Your codebase, a few shell scripts, a yaml file for your CI/CD config, and another for your serverless framework definition and you're done -- couldn't be easier.

moomoo11 · on Feb 13, 2023

If it’s that small you could just host from home with a static ip or mapper.

If you’re building a commercial product where you’re being paid to provide a service, you’re obviously going to want something robust.

bradwood · on Feb 11, 2023

100% agreed. But I'd suggest you just go for a serverless offering from one of the big cloud players.

If your app runs on Heroku or Fly.io, you really don't need servers or VPCs or k8s clusters.

Where I work, we've gone all-in on AWS Serverless and couldn't be happier. We have 1 dev-ops/infra person supporting 3 feature teams, all of which are releasing into their apps based on this stack multiple times a day. The infrastructure overhead is so low that our dev-ops guy has time to additionally spend time on optimising CI/CD for speed, tightening up on security, etc, etc.

When we started, we had 2 devs who just did everything from a single repo, a gitlab account, and the serverless framework.

I really don't understand how adding yet another layer on top of AWS's / GCP's / Azure is materially going to change the developer or user experience. It just adds cost.

ignoramous · on Feb 11, 2023

> I really don't understand how adding yet another layer on top of AWS's / GCP's / Azure is materially going to change the developer or user experience. It just adds cost.

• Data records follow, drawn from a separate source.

-- ==== Sys2Proof/Machine/Dispatch.lean ====
section
/-! DEFINITION. What each instruction does: one arm for each constructor of Instr, one meaning for each arm. -/

namespace Sys2Proof.Machine

def exec (i : Instr) (s : State) : Host.Outcome State Fault Refusal :=
  match i with
  | .add rd rs1 rs2 => Sys2Proof.Machine.execAdd rd rs1 rs2 s
  | .sub rd rs1 rs2 => Sys2Proof.Machine.execSub rd rs1 rs2 s
  | .sll rd rs1 rs2 => Sys2Proof.Machine.execSll rd rs1 rs2 s
  | .slt rd rs1 rs2 => Sys2Proof.Machine.execSlt rd rs1 rs2 s
  | .sltu rd rs1 rs2 => Sys2Proof.Machine.execSltu rd rs1 rs2 s
  | .xor rd rs1 rs2 => Sys2Proof.Machine.execXor rd rs1 rs2 s
  | .srl rd rs1 rs2 => Sys2Proof.Machine.execSrl rd rs1 rs2 s
  | .sra rd rs1 rs2 => Sys2Proof.Machine.execSra rd rs1 rs2 s
  | .or rd rs1 rs2 => Sys2Proof.Machine.execOr rd rs1 rs2 s
  | .and rd rs1 rs2 => Sys2Proof.Machine.execAnd rd rs1 rs2 s
  | .addi rd rs1 imm => Sys2Proof.Machine.execAddi rd rs1 imm s
  | .slti rd rs1 imm => Sys2Proof.Machine.execSlti rd rs1 imm s
  | .sltiu rd rs1 imm => Sys2Proof.Machine.execSltiu rd rs1 imm s
  | .xori rd rs1 imm => Sys2Proof.Machine.execXori rd rs1 imm s
  | .ori rd rs1 imm => Sys2Proof.Machine.execOri rd rs1 imm s
  | .andi rd rs1 imm => Sys2Proof.Machine.execAndi rd rs1 imm s
  | .slli rd rs1 shamt => Sys2Proof.Machine.execSlli rd rs1 shamt s
  | .srli rd rs1 shamt => Sys2Proof.Machine.execSrli rd rs1 shamt s
  | .srai rd rs1 shamt => Sys2Proof.Machine.execSrai rd rs1 shamt s
  | .lb rd rs1 offset => Sys2Proof.Machine.execLb rd rs1 offset s
  | .lh rd rs1 offset => Sys2Proof.Machine.execLh rd rs1 offset s
  | .lw rd rs1 offset => Sys2Proof.Machine.execLw rd rs1 offset s
  | .lbu rd rs1 offset => Sys2Proof.Machine.execLbu rd rs1 offset s
  | .lhu rd rs1 offset => Sys2Proof.Machine.execLhu rd rs1 offset s
  | .sb rs1 rs2 offset => Sys2Proof.Machine.execSb rs1 rs2 offset s
  | .sh rs1 rs2 offset => Sys2Proof.Machine.execSh rs1 rs2 offset s
  | .sw rs1 rs2 offset => Sys2Proof.Machine.execSw rs1 rs2 offset s
  | .beq rs1 rs2 offset => Sys2Proof.Machine.execBeq rs1 rs2 offset s
  | .bne rs1 rs2 offset => Sys2Proof.Machine.execBne rs1 rs2 offset s
  | .blt rs1 rs2 offset => Sys2Proof.Machine.execBlt rs1 rs2 offset s
  | .bge rs1 rs2 offset => Sys2Proof.Machine.execBge rs1 rs2 offset s
  | .bltu rs1 rs2 offset => Sys2Proof.Machine.execBltu rs1 rs2 offset s
  | .bgeu rs1 rs2 offset => Sys2Proof.Machine.execBgeu rs1 rs2 offset s
  | .lui rd imm20 => Sys2Proof.Machine.execLui rd imm20 s
  | .auipc rd imm20 => Sys2Proof.Machine.execAuipc rd imm20 s
  | .jal rd offset => Sys2Proof.Machine.execJal rd offset s
  | .jalr rd rs1 offset => Sys2Proof.Machine.execJalr rd rs1 offset s
  | .fence pred succ => Sys2Proof.Machine.execFence pred succ s
  | .fencei => Sys2Proof.Machine.execFencei s
  | .ecall => Sys2Proof.Machine.execEcall s
  | .ebreak => Sys2Proof.Machine.execEbreak s
  | .csrrw rd csr rs1 => Sys2Proof.Machine.execCsrrw rd csr rs1 s
  | .csrrs rd csr rs1 => Sys2Proof.Machine.execCsrrs rd csr rs1 s
  | .csrrc rd csr rs1 => Sys2Proof.Machine.execCsrrc rd csr rs1 s
  | .csrrwi rd csr uimm => Sys2Proof.Machine.execCsrrwi rd csr uimm s
  | .csrrsi rd csr uimm => Sys2Proof.Machine.execCsrrsi rd csr uimm s
  | .csrrci rd csr uimm => Sys2Proof.Machine.execCsrrci rd csr uimm s

end Sys2Proof.Machine
end

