/-- 30_encoding.md, illegal encodings (decisions D6, D12): a fetched word that is no instruction traps
with code 2 and `mtval` = the word, whatever free value the fetch may have met. -/
def Obligations.IllegalWordTrapsWithCodeTwo : Prop :=
  ∀ (s s' : State) (w : Word) (r : DecodeError), Described s → fetch s = .ok (w, s') →
    decode w = .error r → (s.priv = .machine ∨ s.csr.medeleg.getLsbD 2 = false) →
    ∃ t, step s = .next t ∧ TrapTaken s' t .illegalInstruction w ∧ t.csr.mcause = 2 ∧
      t.csr.mepc = s.pc ∧ t.csr.mtval = w

/-- 60_exceptions.md, codes 0 and 1 (decisions D8, D10, D12): the fetch reports a misaligned `pc`, and
then an address that cannot be fetched; both save and report that `pc`. -/
def Obligations.FetchFailureTrapsWithItsPc : Prop :=
  ∀ s : State, Described s →
    (s.pc.toNat % 4 ≠ 0 → (s.priv = .machine ∨ s.csr.medeleg.getLsbD 0 = false) →
      ∃ t, step s = .next t ∧ TrapTaken s t .instructionAddressMisaligned s.pc ∧
        t.csr.mepc = s.pc ∧ t.csr.mcause = 0) ∧
    (s.pc.toNat % 4 = 0 → responds s .fetch s.pc.toNat 4 = false →
      (s.priv = .machine ∨ s.csr.medeleg.getLsbD 1 = false) →
      ∃ t, step s = .next t ∧ TrapTaken s t .instructionAccessFault s.pc ∧
        t.csr.mepc = s.pc ∧ t.csr.mcause = 1)

/-- 60_exceptions.md, traps inside the handler (decision D33): a second trap overwrites the first; MPIE is
then 0 and MPP is M. -/
def Obligations.SecondTrapOverwritesTheFirst : Prop :=
  ∀ (e f : Exception) (info more : Word) (s t u : State),
    raise e info s = .next t → raise f more t = .next u →
    mpieOf u.csr.mstatus = false ∧ mppOf u.csr.mstatus = 3#2 ∧ u.csr.mepc = f.savedPc s.csr.mtvec ∧
      u.csr.mcause = BitVec.ofNat 32 f.code ∧ u.csr.mtval = more ∧ u.pc = s.csr.mtvec

/-- 60_exceptions.md (decisions D19, D33): with `pc` at a handler address that is not a multiple of 4,
every number of steps is well defined and stays there, counting nothing. -/
def Obligations.MisalignedHandlerLoopsForever : Prop :=
  ∀ (n : Nat) (s : State), Described s → s.priv = .machine → s.pc = s.csr.mtvec →
    s.csr.mtvec.toNat % 4 ≠ 0 →
    ∃ t, runUntil (fun _ => false) (n + 1) s = .next t ∧ t.pc = s.csr.mtvec ∧
      t.csr.mepc = s.csr.mtvec ∧ t.csr.mcause = 0 ∧ t.instret = s.instret

/-! ### Steps -/

/-- 10_state.md, the instruction counter (decision D21; log 24): after every instruction that answers a
next state, `instret` is as before if the instruction raised its own exception (and the next state is then
that trap's entry), has its low half replaced if a CSR instruction of address 0xB02 wrote it, and is one
more in every other case. MODEL'S CHOICE (log 27): one more than 2^64 - 1 is 0. -/
def Obligations.CompletedInstructionsAreCounted : Prop :=
  ∀ (i : Instr) (s t : State), exec i s = .next t →
    t.instret = instretAfter i s ∧ (raisesIn i s = true → ∃ e info, t = trapEntry e info s)

/-- 00_scope.md: when the bytes at `pc` can be fetched and decode to an instruction, the step is exactly
that instruction's. -/
def Obligations.StepRunsTheDecodedInstruction : Prop :=
  ∀ (s : State) (i : Instr), Described s → s.pc.toNat % 4 = 0 →
    responds s .fetch s.pc.toNat 4 = true → (∀ k < 4, s.pc.toNat + k ∉ s.stale) →
    decodeBytes (Memory.readBytes s.mem s.pc.toNat 4) = .ok (i, []) → step s = exec i s

/-- MODEL'S HELPER (log 19): the word that `withFetchWord` places is the one the next step runs, in every
state the spec describes, and registers, CSRs, mode and counters are as before. -/
def Obligations.PlacedWordIsTheNextRun : Prop :=
  ∀ (s : State) (nbits w : Nat) (i : Instr), Described s → decodeTableWord nbits w = some i →
    step (s.withFetchWord nbits w) = exec i (s.withFetchWord nbits w) ∧
    RegsKept s (s.withFetchWord nbits w) ∧ SystemKept { s with denied := (s.withFetchWord nbits w).denied }
      (s.withFetchWord nbits w) ∧
    (s.withFetchWord nbits w).instret = s.instret ∧
    (s.pc.toNat % 4 = 0 → (s.withFetchWord nbits w).pc = s.pc)

/-- 10_state.md and 60_exceptions.md (decisions D24, D26; logs 11, 12): the states a step refuses, each by
its name; any other refusal is a delegated trap (D25; log 13). -/
def Obligations.StepRefusesOnlyWhatIsNotDescribed : Prop :=
  ∀ s : State,
    (s.csr.satp ≠ 0 → step s = .refused .translationNotDescribed) ∧
    (s.csr.satp = 0 → s.csr.pmpcfg0 ≠ 0 → step s = .refused .protectionNotDescribed) ∧
    (s.csr.satp = 0 → s.csr.pmpcfg0 = 0 → s.csr.mstatus.getLsbD 3 = true →
      s.csr.mie &&& s.csr.mip ≠ 0 → step s = .refused .interruptNotDescribed) ∧
    (s.csr.satp = 0 → s.csr.pmpcfg0 = 0 →
      (s.csr.mstatus.getLsbD 3 = false ∨ s.csr.mie &&& s.csr.mip = 0) →
      ∀ r, step s = .refused r → r = .delegationNotDescribed ∧ s.priv ≠ .machine)

/-! ### Reset -/

/-- 10_state.md, the reset table's values (decision D27); the values the table leaves unspecified are the
model's (logs 1 to 5) and not stated here. -/
def Obligations.ResetLeavesTheTablesValues : Prop :=
  State.reset.getX 0#5 = 0 ∧ State.reset.priv = .machine ∧ mieOf State.reset.csr.mstatus = false ∧
  State.reset.csr.medeleg = 0 ∧ State.reset.csr.mideleg = 0 ∧ State.reset.csr.mie = 0 ∧
  State.reset.csr.mip = 0 ∧ State.reset.csr.sie = 0 ∧ State.reset.csr.sip = 0 ∧
  State.reset.csr.pmpcfg0 = 0 ∧ State.reset.csr.satp = 0 ∧ State.reset.stale = [] ∧
  Described State.reset

/-- The state after reset is in canonical form (the invariant below). -/
def Obligations.ResetIsCanonical : Prop := Canonical State.reset

/-! ### What every step keeps -/

/-- From every state in canonical form a step leads to one: memory lists rising addresses of the address
space and no byte an unlisted address reads as, and the stale set lists rising addresses of it. -/
def Obligations.StepKeepsCanonicalForm : Prop :=
  ∀ s t : State, Canonical s → step s = .next t → Canonical t

/-- 60_exceptions.md, trap return (decision D15): no step lowers the mode; it stays or becomes M. -/
def Obligations.NoStepLowersTheMode : Prop :=
  ∀ s t : State, step s = .next t → t.priv = s.priv ∨ t.priv = .machine

/-- Isolation (10_state.md, access check; decisions D15, D18): a step that begins and ends in U-mode
changes no CSR that has storage, and counts exactly itself (modulo 2^64: the model's choice, log 27). -/
def Obligations.UserModeChangesNoCsr : Prop :=
  ∀ s t : State, s.priv = .user → step s = .next t → t.priv = .user →
    t.csr = s.csr ∧ t.instret = s.instret + 1

/-- Isolation (10_state.md, access check; decisions D15, D18, D23): a step that begins and ends in S-mode
changes no machine-level CSR that has storage. -/
def Obligations.SupervisorModeChangesNoMachineCsr : Prop :=
  ∀ s t : State, s.priv = .supervisor → step s = .next t → t.priv = .supervisor →
    ∀ d : Csr, d.address.toNat / 256 % 4 = 3 → d.isCounterView = false → csrRead d t = csrRead d s

/-- 20_memory.md: a byte of memory changes only by a store instruction, and a byte that changed is stale
after the step (decision D29). -/
def Obligations.MemoryChangesOnlyByStoresAndIsStale : Prop :=
  ∀ s t : State, step s = .next t → ∀ a, Memory.read t.mem a ≠ Memory.read s.mem a →
    a ∈ t.stale ∧ ∃ w u i, fetch s = .ok (w, u) ∧ decode w = .ok i ∧ i.mnemonic ∈ ["SB", "SH", "SW"]

/-- 20_memory.md (decision D29): a stale address stays stale through every step but a FENCEI. -/
def Obligations.OnlyFenceiMakesStaleBytesFresh : Prop :=
  ∀ s t : State, step s = .next t → ∀ a, a ∈ s.stale → a ∉ t.stale →
    ∃ w u, fetch s = .ok (w, u) ∧ decode w = .ok .fencei

/-- 60_exceptions.md, preciseness, and 10_state.md, the instruction counter (decision D21): every step runs a
fetched instruction that completes and is counted; or runs one of address 0xB02 that writes `minstret`, from
M-mode, and puts what it writes in the low half; or is one whole trap entry, of a fetch that failed, of a
word that is no instruction, or of an instruction that raises, and makes no write of the instruction's own.
MODEL'S CHOICE (log 27): one more than 2^64 - 1 is 0. -/
def Obligations.StepCompletesOrTrapsPrecisely : Prop :=
  ∀ s t : State, step s = .next t →
    (∃ w u i, fetch s = .ok (w, u) ∧ decode w = .ok i ∧ raisesIn i u = false ∧
      minstretWritten i u = none ∧ t.instret = s.instret + 1) ∨
    (∃ w u i v, fetch s = .ok (w, u) ∧ decode w = .ok i ∧ raisesIn i u = false ∧
      minstretWritten i u = some v ∧ s.priv = .machine ∧
      t.instret = s.instret.extractLsb' 32 32 ++ v ∧ t.pc = s.pc + 4) ∨
    (∃ u e info, (u = s ∨ u = { s with draws := s.draws + 1 }) ∧ TrapTaken u t e info ∧
      ((fetch s = .error e ∧ u = s) ∨
        ∃ w, fetch s = .ok (w, u) ∧
          ((∃ r, decode w = .error r) ∨ ∃ i, decode w = .ok i ∧ raisesIn i u = true)))

/-- 10_state.md (decisions D10, D20): no step changes `misa` or which addresses respond. -/
def Obligations.StepKeepsMisaAndPlatform : Prop :=
  ∀ s t : State, step s = .next t → t.csr.misa = s.csr.misa ∧ t.denied = s.denied

/-! ### Pseudo-instructions -/

/-- 30_encoding.md, the customary expansions (decision D30; log 25): LI leaves the constant in `rd`, LA
the label's address, CALL jumps to the label with the address after it in x1; other registers and memory
are as before. -/
def Obligations.PseudoExpansionsDoWhatTheySay : Prop :=
  ∀ (rd : RegNum) (v : Word) (s : State),
    (∃ t, execAll (pseudoLi rd v) s = .next t ∧ RegWritten s t rd v ∧ MemKept s t ∧ SystemKept s t ∧
      t.pc = s.pc + 4 * BitVec.ofNat 32 (pseudoLi rd v).length) ∧
    (∃ t, execAll (pseudoLa rd v) s = .next t ∧ RegWritten s t rd (s.pc + v) ∧ MemKept s t ∧
      SystemKept s t ∧ t.pc = s.pc + 8) ∧
    (∃ t, execAll (pseudoCall v) s = .next t ∧ RegWritten s t 1#5 (s.pc + 8) ∧ MemKept s t ∧
      SystemKept s t ∧ t.pc = (s.pc + v) &&& ~~~ 1#32)
end

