/-- Settles O30: with the stale set empty, the fetch reads the bytes the store left. -/
theorem fenceiMakesStoredWordFetchable : Obligations.FenceiMakesStoredWordFetchable := by
  intro s rs1 rs2 ha hstore hfetch
  have hsw := store_of_ok (n := 4) (rs2 := rs2) (offset := 0)
    ((effectiveAddress_zero s rs1).symm ▸ ha) ((effectiveAddress_zero s rs1).symm ▸ hstore)
  rw [effectiveAddress_zero] at hsw
  refine ⟨_, _, _, hsw, exec_fencei _, exec_jalr_zero_of_aligned ha, rfl, ?_⟩
  refine (fetch_fresh (aligned_iff.mpr ha) hfetch rfl).trans ?_
  have hbytes : Memory.readBytes (Memory.writeBytes s.mem (s.getX rs1).toNat (bytesOf 4 (s.getX rs2)))
      (s.getX rs1).toNat 4 = bytesOf 4 (s.getX rs2) :=
    readBytes_writeBytes (bytesOf 4 (s.getX rs2)) s.mem _
  have hword := congrArg ofBytes hbytes
  rw [ofBytes_bytesOf] at hword
  exact congrArg (fun w => Except.ok (w, _)) hword

end Sys2Proof
end

section
/-! PROOFS. The customary expansions of LI, LA and CALL (30_encoding.md R142; D30): the upper and the lower
part of a constant, two instructions that write one register, and the obligation. -/

namespace Sys2Proof

open Sys2Proof.Machine

/-! ### The two parts of a constant (R142) -/

theorem toNat_append_zero (h : BitVec 20) : (h ++ 0#12 : Word).toNat = h.toNat * 2 ^ 12 := by
  rw [BitVec.toNat_append, BitVec.toNat_ofNat, Nat.zero_mod, Nat.or_zero, Nat.shiftLeft_eq]

theorem toNat_hiPart (v : Word) : (hiPart v).toNat = (v.toNat + 0x800) % 2 ^ 32 / 2 ^ 12 := by
  have hlt : (v.toNat + 0x800) % 2 ^ 32 / 2 ^ 12 < 2 ^ 20 := by omega
  rw [hiPart, BitVec.extractLsb'_toNat, BitVec.toNat_add, Nat.shiftRight_eq_div_pow]
  exact Nat.mod_eq_of_lt hlt

theorem toInt_loPart (v : Word) : (loPart v).toInt =
    if v.toNat % 2 ^ 12 < 2 ^ 11 then ((v.toNat % 2 ^ 12 : Nat) : Int)
    else ((v.toNat % 2 ^ 12 : Nat) : Int) - 2 ^ 12 := by
  have hnat : (loPart v).toNat = v.toNat % 2 ^ 12 := by simp [loPart]
  rw [BitVec.toInt_eq_toNat_cond, hnat]
  split_ifs <;> omega

/-- The rounding of the upper part undoes the sign extension of the lower one. -/
theorem hiPart_add_loPart (v : Word) :
    (hiPart v ++ 0#12 : Word) + (loPart v).signExtend 32 = v := by
  have hsigned : ((loPart v).signExtend 32).toInt = (loPart v).toInt := toInt_immWord (loPart v)
  rw [← BitVec.ofInt_toInt (x := (loPart v).signExtend 32), hsigned]
  apply BitVec.eq_of_toNat_eq
  rw [BitVec.toNat_add, toNat_append_zero, toNat_hiPart, BitVec.toNat_ofInt, toInt_loPart]
  have := v.isLt
  split_ifs <;> omega

/-- A constant of the ADDI range is its lower part alone. -/
theorem signExtend_loPart_of_small {v : Word} (hlow : -2048 ≤ v.toInt) (hhigh : v.toInt ≤ 2047) :
    (loPart v).signExtend 32 = v := by
  apply BitVec.eq_of_toInt_eq
  rw [show ((loPart v).signExtend 32).toInt = (loPart v).toInt from toInt_immWord (loPart v),
    toInt_loPart]
  rw [BitVec.toInt_eq_toNat_cond] at hlow hhigh ⊢
  have := v.isLt
  split_ifs at * <;> omega

end Sys2Proof

namespace Sys2Proof.Machine

/-! ### One register written twice -/

section
variable {s t u : State} {rd : RegNum} {a b p q : Word} {i : Instr}

theorem onlyRegWritten_trans (h1 : OnlyRegWritten s t rd a p) (h2 : OnlyRegWritten t u rd b q) :
    OnlyRegWritten s u rd b q := by
  obtain ⟨hreg1, -, hmem1, hstale1, hcsr1, hcycle1, hpriv1, hdenied1, hdraws1⟩ := h1
  obtain ⟨hreg2, hpc2, hmem2, hstale2, hcsr2, hcycle2, hpriv2, hdenied2, hdraws2⟩ := h2
  refine ⟨fun r => ?_, hpc2, fun c => (hmem2 c).trans (hmem1 c), hstale2.trans hstale1,
    hcsr2.trans hcsr1, hcycle2.trans hcycle1, hpriv2.trans hpriv1, hdenied2.trans hdenied1,
    hdraws2.trans hdraws1⟩
  rw [hreg2 r, hreg1 r]
  split_ifs <;> rfl

/-- What is written to x0 does not matter (R21). -/
theorem onlyRegWritten_congr (hv : rd ≠ 0#5 → a = b) (h : OnlyRegWritten s t rd a p) :
    OnlyRegWritten s t rd b p := by
  obtain ⟨hreg, hrest⟩ := h
  refine ⟨fun r => (hreg r).trans ?_, hrest⟩
  by_cases hr : r = 0#5
  · simp [hr]
  · by_cases hrd : r = rd
    · subst hrd
      simp [hv hr]
    · simp [hrd]

theorem getX_of_onlyRegWritten (h : OnlyRegWritten s t rd a p) (hrd : rd ≠ 0#5) : t.getX rd = a := by
  obtain ⟨hreg, -⟩ := h
  rw [hreg rd, if_neg hrd, if_pos rfl]

/-- The second of two sequential instructions ends 8 past the first. -/
theorem pc_add_four_of_onlyRegWritten (h : OnlyRegWritten s t rd a (s.pc + 4)) :
    t.pc + 4 = s.pc + 8 := by
  obtain ⟨-, hpc, -⟩ := h
  rw [hpc, BitVec.add_assoc]
  rfl

theorem execAll_cons_of_next (rest : List Instr) (h : exec i s = .next t) :
    execAll (i :: rest) s = execAll rest t := by
  simp only [execAll, h]

theorem execAll_singleton_of_next (h : exec i s = .next t) : execAll [i] s = .next t :=
  execAll_cons_of_next [] h

/-- An upper immediate written to `rd` and ADDI on it, also for x0. -/
theorem execAll_addi_after (imm : BitVec 12) (hi : exec i s = writeResult rd a s) :
    ∃ u, execAll [i, .addi rd rd imm] s = .next u ∧
      OnlyRegWritten s u rd (a + imm.signExtend 32) (s.pc + 8) := by
  obtain ⟨t, ht, hwritten⟩ := effect_of_writeResult hi
  obtain ⟨u, hu, hwritten'⟩ := effect_of_writeResult (exec_addi rd rd imm t)
  rw [pc_add_four_of_onlyRegWritten hwritten] at hwritten'
  refine ⟨u, (execAll_cons_of_next _ ht).trans (execAll_singleton_of_next hu),
    onlyRegWritten_trans hwritten (onlyRegWritten_congr (fun hrd => ?_) hwritten')⟩
  rw [getX_of_onlyRegWritten hwritten hrd]

end

end Sys2Proof.Machine

namespace Sys2Proof

open Sys2Proof.Machine

/-! ### Each expansion (R142) -/

/-- LI leaves the constant, by one or by two instructions. -/
theorem execAll_pseudoLi (rd : RegNum) (v : Word) (s : State) :
    ∃ t, execAll (pseudoLi rd v) s = .next t ∧
      OnlyRegWritten s t rd v (s.pc + 4 * BitVec.ofNat 32 (pseudoLi rd v).length) := by
  unfold pseudoLi
  split_ifs with hsmall hzero
  · obtain ⟨hlow, hhigh⟩ := hsmall
    obtain ⟨t, ht, hwritten⟩ := effect_of_writeResult (exec_addi rd 0 (loPart v) s)
    have hvalue : s.getX 0 + (loPart v).signExtend 32 = v :=
      (BitVec.zero_add _).trans (signExtend_loPart_of_small hlow hhigh)
    exact ⟨t, execAll_singleton_of_next ht, hvalue ▸ hwritten⟩
  · obtain ⟨t, ht, hwritten⟩ := effect_of_writeResult (exec_lui rd (hiPart v) s)
    have hvalue : (hiPart v ++ 0#12 : Word) = v := by
      simpa [hzero] using hiPart_add_loPart v
    exact ⟨t, execAll_singleton_of_next ht, hvalue ▸ hwritten⟩
  · obtain ⟨t, ht, hwritten⟩ := execAll_addi_after (loPart v) (exec_lui rd (hiPart v) s)
    rw [hiPart_add_loPart] at hwritten
    exact ⟨t, ht, hwritten⟩

/-- LA leaves the label's address. -/
theorem execAll_pseudoLa (rd : RegNum) (delta : Word) (s : State) :
    ∃ t, execAll (pseudoLa rd delta) s = .next t ∧
      OnlyRegWritten s t rd (s.pc + delta) (s.pc + 8) := by
  have hla := execAll_addi_after (loPart delta) (exec_auipc rd (hiPart delta) s)
  rwa [BitVec.add_assoc, hiPart_add_loPart] at hla

/-- CALL links the address after it and jumps to the label. -/
theorem execAll_pseudoCall (delta : Word) (s : State) :
    ∃ t, execAll (pseudoCall delta) s = .next t ∧
      OnlyRegWritten s t 1#5 (s.pc + 8) ((s.pc + delta) &&& ~~~ 1#32) := by
  obtain ⟨t, ht, hwritten⟩ := effect_of_writeResult (exec_auipc 1#5 (hiPart delta) s)
  obtain ⟨u, hu, hwritten'⟩ := effect_of_jump (exec_jalr 1#5 1#5 (loPart delta) t)
  rw [getX_of_onlyRegWritten hwritten (by decide), BitVec.add_assoc, hiPart_add_loPart,
    pc_add_four_of_onlyRegWritten hwritten] at hwritten'
  exact ⟨u, (execAll_cons_of_next _ ht).trans (execAll_singleton_of_next hu),
    onlyRegWritten_trans hwritten hwritten'⟩

/-- Settles O60: each expansion writes one register and nothing else. -/
theorem pseudoExpansionsDoWhatTheySay : Obligations.PseudoExpansionsDoWhatTheySay := by
  intro rd v s
  obtain ⟨t, hli, hliReg, hliPc, hliMem, -, hliSystem⟩ := execAll_pseudoLi rd v s
  obtain ⟨u, hla, hlaReg, hlaPc, hlaMem, -, hlaSystem⟩ := execAll_pseudoLa rd v s
  obtain ⟨w, hcall, hcallReg, hcallPc, hcallMem, -, hcallSystem⟩ := execAll_pseudoCall v s
  exact ⟨⟨t, hli, hliReg, hliMem, hliSystem, hliPc⟩, ⟨u, hla, hlaReg, hlaMem, hlaSystem, hlaPc⟩,
    ⟨w, hcall, hcallReg, hcallMem, hcallSystem, hcallPc⟩⟩

end Sys2Proof
end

Actually, AWS products (PaaS like Lambda) themselves are a layer atop AWS (IaaS like EC2) that you just said you immensely favour, and that it reduced costs (1 devops for 3 teams). Besides, Snowflake and Databricks are two examples among many of non-AWS but AWS-dependent billion dollar software shops that work just fine for the largest of enterprise businesses.

That said, don't think Fly is a layer on top of AWS (they rely on servers from NetActuate, Equinix, and others from the looks of it: https://news.ycombinator.com/item?id=29162706). They couldn't have the pricing they do if they were.

iends · on Feb 13, 2023

AWS regularly lies about their status on their status page.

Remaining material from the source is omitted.